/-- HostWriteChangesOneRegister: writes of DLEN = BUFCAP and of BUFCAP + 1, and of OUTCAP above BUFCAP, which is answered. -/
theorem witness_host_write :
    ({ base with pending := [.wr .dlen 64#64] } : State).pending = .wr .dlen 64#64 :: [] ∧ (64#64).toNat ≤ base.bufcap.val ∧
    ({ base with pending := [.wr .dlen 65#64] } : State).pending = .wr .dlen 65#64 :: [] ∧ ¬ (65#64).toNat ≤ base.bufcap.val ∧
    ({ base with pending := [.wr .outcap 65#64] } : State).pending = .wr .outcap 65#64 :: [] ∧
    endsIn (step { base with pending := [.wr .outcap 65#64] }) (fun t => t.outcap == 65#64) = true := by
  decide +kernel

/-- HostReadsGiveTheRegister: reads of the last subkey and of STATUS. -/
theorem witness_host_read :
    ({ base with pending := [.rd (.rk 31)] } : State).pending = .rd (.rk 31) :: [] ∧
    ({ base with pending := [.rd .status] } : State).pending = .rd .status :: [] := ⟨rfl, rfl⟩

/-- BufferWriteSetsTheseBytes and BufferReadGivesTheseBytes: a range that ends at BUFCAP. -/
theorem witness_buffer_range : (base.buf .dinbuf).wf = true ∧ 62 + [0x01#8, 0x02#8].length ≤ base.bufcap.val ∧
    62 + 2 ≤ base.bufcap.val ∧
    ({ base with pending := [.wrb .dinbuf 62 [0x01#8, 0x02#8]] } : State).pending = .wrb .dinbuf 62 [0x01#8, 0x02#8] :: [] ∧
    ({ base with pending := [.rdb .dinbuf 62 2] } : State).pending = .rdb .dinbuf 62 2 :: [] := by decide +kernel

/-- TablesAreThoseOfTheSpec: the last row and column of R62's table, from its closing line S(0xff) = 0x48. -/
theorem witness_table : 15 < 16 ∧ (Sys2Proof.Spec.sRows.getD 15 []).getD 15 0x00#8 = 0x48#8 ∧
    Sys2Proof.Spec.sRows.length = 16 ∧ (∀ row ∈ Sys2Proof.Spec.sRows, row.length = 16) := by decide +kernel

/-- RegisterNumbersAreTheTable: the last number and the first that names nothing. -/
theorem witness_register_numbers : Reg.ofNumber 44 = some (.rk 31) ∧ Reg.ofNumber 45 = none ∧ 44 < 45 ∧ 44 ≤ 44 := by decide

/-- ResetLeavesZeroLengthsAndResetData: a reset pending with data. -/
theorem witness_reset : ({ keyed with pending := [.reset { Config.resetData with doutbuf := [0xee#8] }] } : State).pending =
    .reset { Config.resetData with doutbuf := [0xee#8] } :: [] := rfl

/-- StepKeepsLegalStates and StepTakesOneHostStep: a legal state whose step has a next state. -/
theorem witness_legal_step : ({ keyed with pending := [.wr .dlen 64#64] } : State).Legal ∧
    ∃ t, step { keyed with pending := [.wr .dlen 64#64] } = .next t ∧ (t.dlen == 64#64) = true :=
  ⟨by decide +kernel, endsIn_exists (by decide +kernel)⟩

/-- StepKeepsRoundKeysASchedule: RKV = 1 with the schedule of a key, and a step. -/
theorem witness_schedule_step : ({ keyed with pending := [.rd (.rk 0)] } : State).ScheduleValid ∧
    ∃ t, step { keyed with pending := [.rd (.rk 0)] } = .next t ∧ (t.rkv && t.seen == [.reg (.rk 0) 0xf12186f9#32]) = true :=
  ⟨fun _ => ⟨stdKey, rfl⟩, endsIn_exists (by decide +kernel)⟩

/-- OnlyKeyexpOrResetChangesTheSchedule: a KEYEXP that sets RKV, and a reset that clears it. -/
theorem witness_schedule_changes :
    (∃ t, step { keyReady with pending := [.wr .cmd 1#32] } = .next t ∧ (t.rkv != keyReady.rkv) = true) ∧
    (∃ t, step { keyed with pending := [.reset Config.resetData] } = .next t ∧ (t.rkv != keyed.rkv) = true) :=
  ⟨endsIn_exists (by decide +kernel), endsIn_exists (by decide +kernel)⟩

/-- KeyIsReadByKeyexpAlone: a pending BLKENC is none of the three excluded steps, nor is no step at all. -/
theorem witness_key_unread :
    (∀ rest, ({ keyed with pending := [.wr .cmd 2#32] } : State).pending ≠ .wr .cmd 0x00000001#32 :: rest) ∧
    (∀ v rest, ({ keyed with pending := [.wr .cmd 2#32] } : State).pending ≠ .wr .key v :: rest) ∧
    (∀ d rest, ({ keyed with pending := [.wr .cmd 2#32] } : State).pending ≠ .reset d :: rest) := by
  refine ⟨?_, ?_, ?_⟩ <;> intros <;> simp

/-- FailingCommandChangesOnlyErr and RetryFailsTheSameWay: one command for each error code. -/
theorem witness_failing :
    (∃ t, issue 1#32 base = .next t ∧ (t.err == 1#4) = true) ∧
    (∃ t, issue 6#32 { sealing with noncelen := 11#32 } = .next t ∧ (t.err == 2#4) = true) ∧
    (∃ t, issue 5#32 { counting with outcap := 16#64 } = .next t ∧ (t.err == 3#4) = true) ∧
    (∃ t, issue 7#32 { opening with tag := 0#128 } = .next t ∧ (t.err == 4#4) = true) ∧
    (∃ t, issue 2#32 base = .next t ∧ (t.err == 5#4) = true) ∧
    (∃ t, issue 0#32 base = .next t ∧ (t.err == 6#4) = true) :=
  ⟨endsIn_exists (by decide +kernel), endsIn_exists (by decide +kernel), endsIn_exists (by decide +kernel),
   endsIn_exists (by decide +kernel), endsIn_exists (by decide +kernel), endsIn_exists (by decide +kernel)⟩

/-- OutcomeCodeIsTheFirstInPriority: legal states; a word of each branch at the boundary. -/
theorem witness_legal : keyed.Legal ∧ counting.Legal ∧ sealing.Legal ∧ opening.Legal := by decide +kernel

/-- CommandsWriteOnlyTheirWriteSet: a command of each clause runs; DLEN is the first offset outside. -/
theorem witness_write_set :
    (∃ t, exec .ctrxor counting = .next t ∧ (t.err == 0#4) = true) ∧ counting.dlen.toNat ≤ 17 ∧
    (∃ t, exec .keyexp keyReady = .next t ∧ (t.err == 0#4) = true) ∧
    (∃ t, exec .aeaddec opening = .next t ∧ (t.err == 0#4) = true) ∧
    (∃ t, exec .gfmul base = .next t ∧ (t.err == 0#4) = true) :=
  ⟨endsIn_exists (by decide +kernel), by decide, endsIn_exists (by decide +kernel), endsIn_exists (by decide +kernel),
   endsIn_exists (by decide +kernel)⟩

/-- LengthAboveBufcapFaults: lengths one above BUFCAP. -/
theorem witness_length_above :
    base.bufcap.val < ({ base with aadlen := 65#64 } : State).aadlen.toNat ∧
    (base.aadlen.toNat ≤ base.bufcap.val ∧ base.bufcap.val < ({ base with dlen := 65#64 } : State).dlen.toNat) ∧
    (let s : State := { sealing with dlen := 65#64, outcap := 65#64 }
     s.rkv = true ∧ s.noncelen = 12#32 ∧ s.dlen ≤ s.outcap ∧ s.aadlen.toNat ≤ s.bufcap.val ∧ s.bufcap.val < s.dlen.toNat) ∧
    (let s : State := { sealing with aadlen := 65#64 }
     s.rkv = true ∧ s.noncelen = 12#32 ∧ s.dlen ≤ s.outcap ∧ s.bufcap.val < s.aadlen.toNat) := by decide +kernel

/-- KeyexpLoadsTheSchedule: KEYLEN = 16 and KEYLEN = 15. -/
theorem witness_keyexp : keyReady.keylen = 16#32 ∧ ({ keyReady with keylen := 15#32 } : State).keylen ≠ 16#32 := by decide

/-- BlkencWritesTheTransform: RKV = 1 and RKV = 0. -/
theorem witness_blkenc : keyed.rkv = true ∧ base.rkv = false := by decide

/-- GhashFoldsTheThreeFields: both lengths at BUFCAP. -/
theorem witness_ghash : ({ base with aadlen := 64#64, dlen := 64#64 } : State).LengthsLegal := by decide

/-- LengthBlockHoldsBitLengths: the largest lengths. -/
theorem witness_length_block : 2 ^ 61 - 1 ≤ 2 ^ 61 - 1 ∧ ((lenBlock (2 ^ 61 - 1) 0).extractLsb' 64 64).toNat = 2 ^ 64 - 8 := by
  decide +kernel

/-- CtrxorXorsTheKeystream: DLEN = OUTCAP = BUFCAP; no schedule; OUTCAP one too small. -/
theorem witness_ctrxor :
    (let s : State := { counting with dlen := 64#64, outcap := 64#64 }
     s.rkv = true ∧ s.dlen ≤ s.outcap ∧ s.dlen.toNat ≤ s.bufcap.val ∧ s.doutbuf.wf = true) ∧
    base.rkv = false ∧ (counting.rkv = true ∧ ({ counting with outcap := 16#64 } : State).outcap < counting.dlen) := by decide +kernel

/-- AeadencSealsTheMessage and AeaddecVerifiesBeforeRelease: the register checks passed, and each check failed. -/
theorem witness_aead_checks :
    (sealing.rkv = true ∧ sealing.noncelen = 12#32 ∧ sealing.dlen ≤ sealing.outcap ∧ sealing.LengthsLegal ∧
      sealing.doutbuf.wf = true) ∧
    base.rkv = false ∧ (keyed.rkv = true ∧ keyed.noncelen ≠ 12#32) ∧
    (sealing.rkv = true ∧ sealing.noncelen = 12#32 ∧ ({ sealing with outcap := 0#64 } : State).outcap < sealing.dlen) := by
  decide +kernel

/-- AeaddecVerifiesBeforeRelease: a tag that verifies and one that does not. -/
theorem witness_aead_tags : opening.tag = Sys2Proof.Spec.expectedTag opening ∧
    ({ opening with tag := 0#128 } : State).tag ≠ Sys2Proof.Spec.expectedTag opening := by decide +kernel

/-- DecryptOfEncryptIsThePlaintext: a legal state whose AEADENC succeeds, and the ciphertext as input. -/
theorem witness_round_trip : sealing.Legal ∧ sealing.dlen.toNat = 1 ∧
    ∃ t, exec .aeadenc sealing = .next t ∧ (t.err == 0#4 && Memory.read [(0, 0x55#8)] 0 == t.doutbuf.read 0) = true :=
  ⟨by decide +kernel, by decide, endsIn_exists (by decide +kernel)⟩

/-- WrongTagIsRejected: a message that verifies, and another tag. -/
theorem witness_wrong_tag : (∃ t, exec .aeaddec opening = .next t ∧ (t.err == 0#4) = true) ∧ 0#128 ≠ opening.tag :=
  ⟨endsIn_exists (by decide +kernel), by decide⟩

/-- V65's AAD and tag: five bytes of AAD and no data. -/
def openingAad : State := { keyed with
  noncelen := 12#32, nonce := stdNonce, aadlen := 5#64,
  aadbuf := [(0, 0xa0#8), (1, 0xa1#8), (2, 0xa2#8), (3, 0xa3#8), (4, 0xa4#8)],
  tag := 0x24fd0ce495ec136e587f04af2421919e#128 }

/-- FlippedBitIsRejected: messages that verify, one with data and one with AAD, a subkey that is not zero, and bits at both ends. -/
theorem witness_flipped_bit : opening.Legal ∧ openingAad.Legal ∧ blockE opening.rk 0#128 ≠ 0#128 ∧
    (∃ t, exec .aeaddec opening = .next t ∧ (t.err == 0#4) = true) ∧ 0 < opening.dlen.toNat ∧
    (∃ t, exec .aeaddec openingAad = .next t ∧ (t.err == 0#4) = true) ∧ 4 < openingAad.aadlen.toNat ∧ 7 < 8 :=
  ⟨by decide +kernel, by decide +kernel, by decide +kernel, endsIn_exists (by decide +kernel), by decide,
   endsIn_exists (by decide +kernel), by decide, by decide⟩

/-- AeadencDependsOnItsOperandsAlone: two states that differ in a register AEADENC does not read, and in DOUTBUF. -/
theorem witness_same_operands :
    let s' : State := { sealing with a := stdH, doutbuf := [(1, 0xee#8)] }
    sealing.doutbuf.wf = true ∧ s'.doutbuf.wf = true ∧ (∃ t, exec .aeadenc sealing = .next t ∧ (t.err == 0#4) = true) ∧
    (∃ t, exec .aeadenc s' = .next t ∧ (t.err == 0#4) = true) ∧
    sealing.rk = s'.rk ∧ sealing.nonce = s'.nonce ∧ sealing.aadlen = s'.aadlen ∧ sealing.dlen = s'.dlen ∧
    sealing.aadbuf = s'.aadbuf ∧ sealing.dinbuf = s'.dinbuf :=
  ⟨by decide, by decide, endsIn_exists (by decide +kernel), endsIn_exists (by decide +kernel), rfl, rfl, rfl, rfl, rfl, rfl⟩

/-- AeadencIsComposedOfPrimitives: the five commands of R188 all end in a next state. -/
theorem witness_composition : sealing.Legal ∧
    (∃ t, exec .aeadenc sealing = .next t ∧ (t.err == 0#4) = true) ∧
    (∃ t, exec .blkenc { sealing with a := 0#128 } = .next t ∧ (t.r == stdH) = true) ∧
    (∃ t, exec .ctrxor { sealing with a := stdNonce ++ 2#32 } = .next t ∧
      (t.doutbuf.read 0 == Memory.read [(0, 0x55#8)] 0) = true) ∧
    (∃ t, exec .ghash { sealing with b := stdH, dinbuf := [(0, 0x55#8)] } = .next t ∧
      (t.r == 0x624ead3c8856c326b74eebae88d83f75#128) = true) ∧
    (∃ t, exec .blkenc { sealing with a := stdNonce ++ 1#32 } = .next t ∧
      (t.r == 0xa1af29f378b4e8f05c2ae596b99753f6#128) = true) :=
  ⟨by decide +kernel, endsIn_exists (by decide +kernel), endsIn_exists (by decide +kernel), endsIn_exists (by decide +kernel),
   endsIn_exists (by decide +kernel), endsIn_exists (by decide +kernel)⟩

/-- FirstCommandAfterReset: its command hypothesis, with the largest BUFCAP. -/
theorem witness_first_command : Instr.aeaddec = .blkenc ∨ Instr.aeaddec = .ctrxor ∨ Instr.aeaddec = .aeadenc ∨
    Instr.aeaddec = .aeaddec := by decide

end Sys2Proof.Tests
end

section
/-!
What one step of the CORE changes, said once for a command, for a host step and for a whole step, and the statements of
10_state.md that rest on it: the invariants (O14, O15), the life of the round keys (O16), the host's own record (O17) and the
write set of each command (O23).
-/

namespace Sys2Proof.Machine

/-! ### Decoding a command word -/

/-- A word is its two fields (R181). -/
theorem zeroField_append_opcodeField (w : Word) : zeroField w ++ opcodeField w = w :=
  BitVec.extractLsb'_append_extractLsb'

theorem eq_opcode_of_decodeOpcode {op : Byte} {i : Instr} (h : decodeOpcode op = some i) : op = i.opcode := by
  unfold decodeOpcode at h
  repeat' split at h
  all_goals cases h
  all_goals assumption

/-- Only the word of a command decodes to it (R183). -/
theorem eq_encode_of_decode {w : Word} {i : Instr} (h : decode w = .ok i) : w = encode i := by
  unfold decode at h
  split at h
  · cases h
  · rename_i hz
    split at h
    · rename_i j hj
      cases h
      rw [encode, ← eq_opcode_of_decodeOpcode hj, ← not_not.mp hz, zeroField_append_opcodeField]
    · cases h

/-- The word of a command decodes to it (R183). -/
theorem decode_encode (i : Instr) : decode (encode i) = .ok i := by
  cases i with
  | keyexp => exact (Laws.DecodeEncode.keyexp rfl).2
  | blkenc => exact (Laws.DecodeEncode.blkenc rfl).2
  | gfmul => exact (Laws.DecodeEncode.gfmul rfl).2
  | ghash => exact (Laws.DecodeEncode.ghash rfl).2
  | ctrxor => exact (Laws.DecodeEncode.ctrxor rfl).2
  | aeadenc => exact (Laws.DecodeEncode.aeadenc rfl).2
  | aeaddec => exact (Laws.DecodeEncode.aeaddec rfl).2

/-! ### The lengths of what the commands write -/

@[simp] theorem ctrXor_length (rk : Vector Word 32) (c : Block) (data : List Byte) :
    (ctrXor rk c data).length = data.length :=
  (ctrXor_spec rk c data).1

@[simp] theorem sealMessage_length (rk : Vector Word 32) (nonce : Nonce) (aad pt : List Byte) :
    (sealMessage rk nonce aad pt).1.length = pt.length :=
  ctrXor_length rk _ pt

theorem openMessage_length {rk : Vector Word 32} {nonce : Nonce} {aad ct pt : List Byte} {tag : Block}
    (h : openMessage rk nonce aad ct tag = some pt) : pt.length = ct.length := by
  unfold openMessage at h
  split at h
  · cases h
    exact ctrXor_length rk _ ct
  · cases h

......

TASK REQUIREMENTS ::
Set down only the lines above that fall between the line holding "(∃ t, issue 6#32" and the line holding "theorem witness_legal : keyed.Legal", inclusive, keeping each exact.

RESULT FOR THIS TASK ::
    (∃ t, issue 6#32 { sealing with noncelen := 11#32 } = .next t ∧ (t.err == 2#4) = true) ∧
    (∃ t, issue 5#32 { counting with outcap := 16#64 } = .next t ∧ (t.err == 3#4) = true) ∧
    (∃ t, issue 7#32 { opening with tag := 0#128 } = .next t ∧ (t.err == 4#4) = true) ∧
    (∃ t, issue 2#32 base = .next t ∧ (t.err == 5#4) = true) ∧
    (∃ t, issue 0#32 base = .next t ∧ (t.err == 6#4) = true) :=
  ⟨endsIn_exists (by decide +kernel), endsIn_exists (by decide +kernel), endsIn_exists (by decide +kernel),
   endsIn_exists (by decide +kernel), endsIn_exists (by decide +kernel), endsIn_exists (by decide +kernel)⟩

/-- OutcomeCodeIsTheFirstInPriority: legal states; a word of each branch at the boundary. -/
theorem witness_legal : keyed.Legal ∧ counting.Legal ∧ sealing.Legal ∧ opening.Legal := by decide +kernel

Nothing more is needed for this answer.